- [REQUIREMENT]: Go over the entries and report the lines where the word "WritesLanes" occurs.

*** Opening TASK INPUTS ***

-- ==== Sys2Proof/Certificates/Slice0/Obligations.lean ====
section
/-! DEFINITION. The statements for the provers. -/

open Sys2Proof Sys2Proof.Machine

/-! ### Lane arithmetic -/

/-- R349, R350, R351: with its registers in the launch's allocation, each instruction writes its result into d of every
thread whose guard holds, d, a and b being read first, and changes nothing else. R353, R364, R365, R277: MOV, MOVI with
the upper half from a governing EXT, IADDI with its signed immediate, and ISEL, whose field [25:23] selects and guards
nothing, so that the whole subset executes it. -/
def Obligations.LaneIntegersAndMoves : Prop :=
  (∀ (s : State) (g : BitVec 3) (d a b : BitVec 7), bad3 s.curAlloc d a b = none →
     let W := fun (i : Instr) (f : Word → Word → Word → Word) =>
       WritesLanes s i g d (fun l x => f (s.srcA l a) (s.srcB l b) (x.v d.toNat))
     W (.iadd g d a b) (fun x y _ => x + y) ∧ W (.isub g d a b) (fun x y _ => x - y)
     ∧ W (.imul g d a b) (fun x y _ => x * y) ∧ W (.imad g d a b) (fun x y z => x * y + z)
     ∧ W (.imulh g d a b) (fun x y _ => BitVec.ofInt 32 (x.toInt * y.toInt / 2 ^ 32))
     ∧ W (.imulhu g d a b) (fun x y _ => BitVec.ofNat 32 (x.toNat * y.toNat / 2 ^ 32))
     ∧ W (.imin g d a b) (fun x y _ => if x.toInt ≤ y.toInt then x else y)
     ∧ W (.imax g d a b) (fun x y _ => if x.toInt ≤ y.toInt then y else x)
     ∧ W (.iminu g d a b) (fun x y _ => if x.toNat ≤ y.toNat then x else y)
     ∧ W (.imaxu g d a b) (fun x y _ => if x.toNat ≤ y.toNat then y else x)
     ∧ W (.iabsd g d a b) (fun x y _ => BitVec.ofNat 32 (x.toInt - y.toInt).natAbs))
  ∧ (∀ (s : State) (g : BitVec 3) (d a b : BitVec 7) (imm : BitVec 16) (k : BitVec 9),
     (bad2 s.curAlloc d a = none →
       WritesLanes s (.mov g d a) g d (fun l _ => s.srcA l a)
       ∧ WritesLanes s (.iaddi g d a k) g d (fun l _ => s.srcA l a + k.signExtend 32))
     ∧ (bad1 s.curAlloc d = none →
       WritesLanes s (.movi g d imm) g d (fun _ _ => BitVec.ofNat 32 (imm.toNat + s.cur.extOff.toNat % 65536 * 65536)))
     ∧ (bad3 s.curAlloc d a b = none →
       Completes (.isel g d a b) s s (lanesWith s.subset
         (fun l x => x.setV d.toNat (if x.p g.toNat then s.srcA l a else s.srcB l b))) id))

/-- R298, R317 to R319, R325, R333, R369, R393: logic, shifts by b[4:0], counts and bit fields. -/
def Obligations.LaneLogicShiftsAndBits : Prop :=
  ∀ (s : State) (g : BitVec 3) (d a b : BitVec 7),
    (bad3 s.curAlloc d a b = none →
      let W := fun (i : Instr) (f : Word → Word → Word) => WritesLanes s i g d (fun l _ => f (s.srcA l a) (s.srcB l b))
      W (.and g d a b) (fun x y => x &&& y) ∧ W (.or g d a b) (fun x y => x ||| y)
      ∧ W (.xor g d a b) (fun x y => x ^^^ y) ∧ W (.andn g d a b) (fun x y => x &&& ~~~y)
      ∧ W (.shl g d a b) (fun x y => x <<< (y.toNat % 32)) ∧ W (.shr g d a b) (fun x y => x >>> (y.toNat % 32))
      ∧ W (.shra g d a b) (fun x y => x.sshiftRight (y.toNat % 32))
      ∧ W (.rotl g d a b) (fun x y => x.rotateLeft (y.toNat % 32))
      ∧ W (.bfx g d a b) extractBits ∧ W (.bfi g d a b) insertBits)
    ∧ (bad2 s.curAlloc d a = none →
      let W := fun (i : Instr) (f : Word → Word) => WritesLanes s i g d (fun l _ => f (s.srcA l a))
      W (.popc g d a) popcount ∧ W (.clz g d a) leadZeros ∧ W (.brev g d a) BitVec.reverse)

/-- R274: a write to p7 or q7 is discarded, and both read true before and after; the rest of the instruction takes
effect: compares and predicate logic complete whatever their target, the lane ones writing it in each thread whose guard
holds, the uniform ones in their team. -/
def Obligations.PredicateWrites : Prop :=
  ∀ (s : State) (g p n m : BitVec 3) (c : BitVec 4) (a b : BitVec 7),
    (intCondOk c = true → firstBad [(vOk s.curAlloc a, 1, a.toNat), (vOk s.curAlloc b, 2, b.toNat)] = none →
      Completes (.icmp g c p a b) s s (lanesWith (s.guarded g)
        (fun l x => x.setP p.toNat (intCond c.toNat (s.srcA l a) (s.srcB l b)))) (withFlags 0))
    ∧ (let W := fun (i : Instr) (f : Bool → Bool → Bool) => Completes i s s (lanesWith (s.guarded g)
        (fun _ x => x.setP p.toNat (f (x.p n.toNat) (x.p m.toNat)))) id
      W (.pand g p n m) (fun x y => x && y) ∧ W (.por g p n m) (fun x y => x || y)
      ∧ W (.pxor g p n m) (fun x y => x != y) ∧ W (.pnand g p n m) (fun x y => !(x && y)))
    ∧ (s.guardU g = true →
      (intCondOk c = true → firstBad [(sOk a, 1, a.toNat), (sOk b, 2, b.toNat)] = none →
        WritesTeam s (.scmp g c p a b) (fun t => t.setQ p.toNat (intCond c.toNat (t.sr a.toNat) (t.sr b.toNat))))
      ∧ (let W := fun (i : Instr) (f : Bool → Bool → Bool) =>
          WritesTeam s i (fun t => t.setQ p.toNat (f (t.q n.toNat) (t.q m.toNat)))
        W (.qand g p n m) (fun x y => x && y) ∧ W (.qor g p n m) (fun x y => x || y)
        ∧ W (.qxor g p n m) (fun x y => x != y) ∧ W (.qnand g p n m) (fun x y => !(x && y))))
    ∧ (∀ (x : Thread) (t : Team) (v : Bool), x.setP 7 v = x ∧ x.p 7 = true ∧ t.setQ 7 v = t ∧ t.q 7 = true)
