/-- A plain write of device memory leaves its own bytes where no merge of a nibble is noted (R99, R101). -/
theorem settled_plain (s : State) (w : WEntry) (data : List Byte) (hw : w.merges = false) (hd : isDevice w.key = true)
    (hl : data.length ≤ 128) (hx : ∀ x ∈ s.was, x.nibble = false) : s.settled w data = data := by
  unfold State.settled
  split
  · dsimp only
    have : ∀ p ∈ data.zipIdx, (if s.entryMet w (w.key + p.2) = true then Config.freeByte (s.freeCtr + p.2)
      else if s.nibbleMet w (w.key + p.2) = true then BitVec.ofNat 8 (p.1.toNat % 16 + (Config.freeByte (s.freeCtr + p.2)).toNat / 16 * 16)
      else p.1) = p.1 := by
      intro p hp
      have hi : p.2 < data.length := by
        have := List.snd_lt_of_mem_zipIdx hp; omega
      have h1 : s.entryMet w (w.key + p.2) = false := by
        unfold State.entryMet
        have : isScratch (w.key + p.2) = false := by
          have hd' : w.key / 1152921504606846976 = 0 := by simpa [isDevice, spaceOf] using hd
          show decide ((w.key + p.2) / 1152921504606846976 = 5) = false
          simp; omega
        rw [this]; rfl
      have h2 : s.nibbleMet w (w.key + p.2) = false := by
        unfold State.nibbleMet
        rw [hw, if_neg (by decide), Bool.eq_false_iff]
        intro h
        obtain ⟨x, hm, h⟩ := List.any_eq_true.1 h
        rw [hx x hm] at h; simp at h
      rw [h1, h2]; rfl
    rw [List.map_congr_left this]
    exact List.zipIdx_map_fst 0 data
  · rfl

/-- A write of the Keystone die at a home puts its bytes there. -/
theorem homeWrite_mem (s : State) (k : Nat) (bs : List Byte) (hd : isDevice k = true) (hl : bs.length ≤ 128)
    (hx : ∀ x ∈ s.was, x.nibble = false) : (s.homeWrite k bs).mem = memPut s.mem k bs
    ∧ (s.homeWrite k bs).groups = s.groups := by
  have h : beside (s.homeWrite k bs) = beside { s with mem := memPut s.mem k bs } := by
    unfold State.homeWrite
    dsimp only
    rw [beside_performAt]
    · have : performedData (s.bump.track ⟨s.nextSeq, 0, s.nextSeq, .keystone, k, bs, none, none, 0, false⟩) ⟨s.nextSeq, 0, s.nextSeq, .keystone, k, bs, none, none, 0, false⟩ = bs :=
        settled_plain _ _ bs rfl hd hl hx
      rw [this]
      rfl
    · intro c i h; exact absurd h (by simp)
  have h1 := congrArg State.mem h
  have h2 := congrArg State.groups h
  exact ⟨h1, h2⟩

end Sys2Proof.Machine
end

*** Closing TASK INPUTS ***

- [ANSWER SECTION]:
       WritesLanes s i g d (fun l x => f (s.srcA l a) (s.srcB l b) (x.v d.toNat))
       WritesLanes s (.mov g d a) g d (fun l _ => s.srcA l a)
       ∧ WritesLanes s (.iaddi g d a k) g d (fun l _ => s.srcA l a + k.signExtend 32))
       WritesLanes s (.movi g d imm) g d (fun _ _ => BitVec.ofNat 32 (imm.toNat + s.cur.extOff.toNat % 65536 * 65536)))
      let W := fun (i : Instr) (f : Word → Word → Word) => WritesLanes s i g d (fun l _ => f (s.srcA l a) (s.srcB l b))
      let W := fun (i : Instr) (f : Word → Word) => WritesLanes s i g d (fun l _ => f (s.srcA l a))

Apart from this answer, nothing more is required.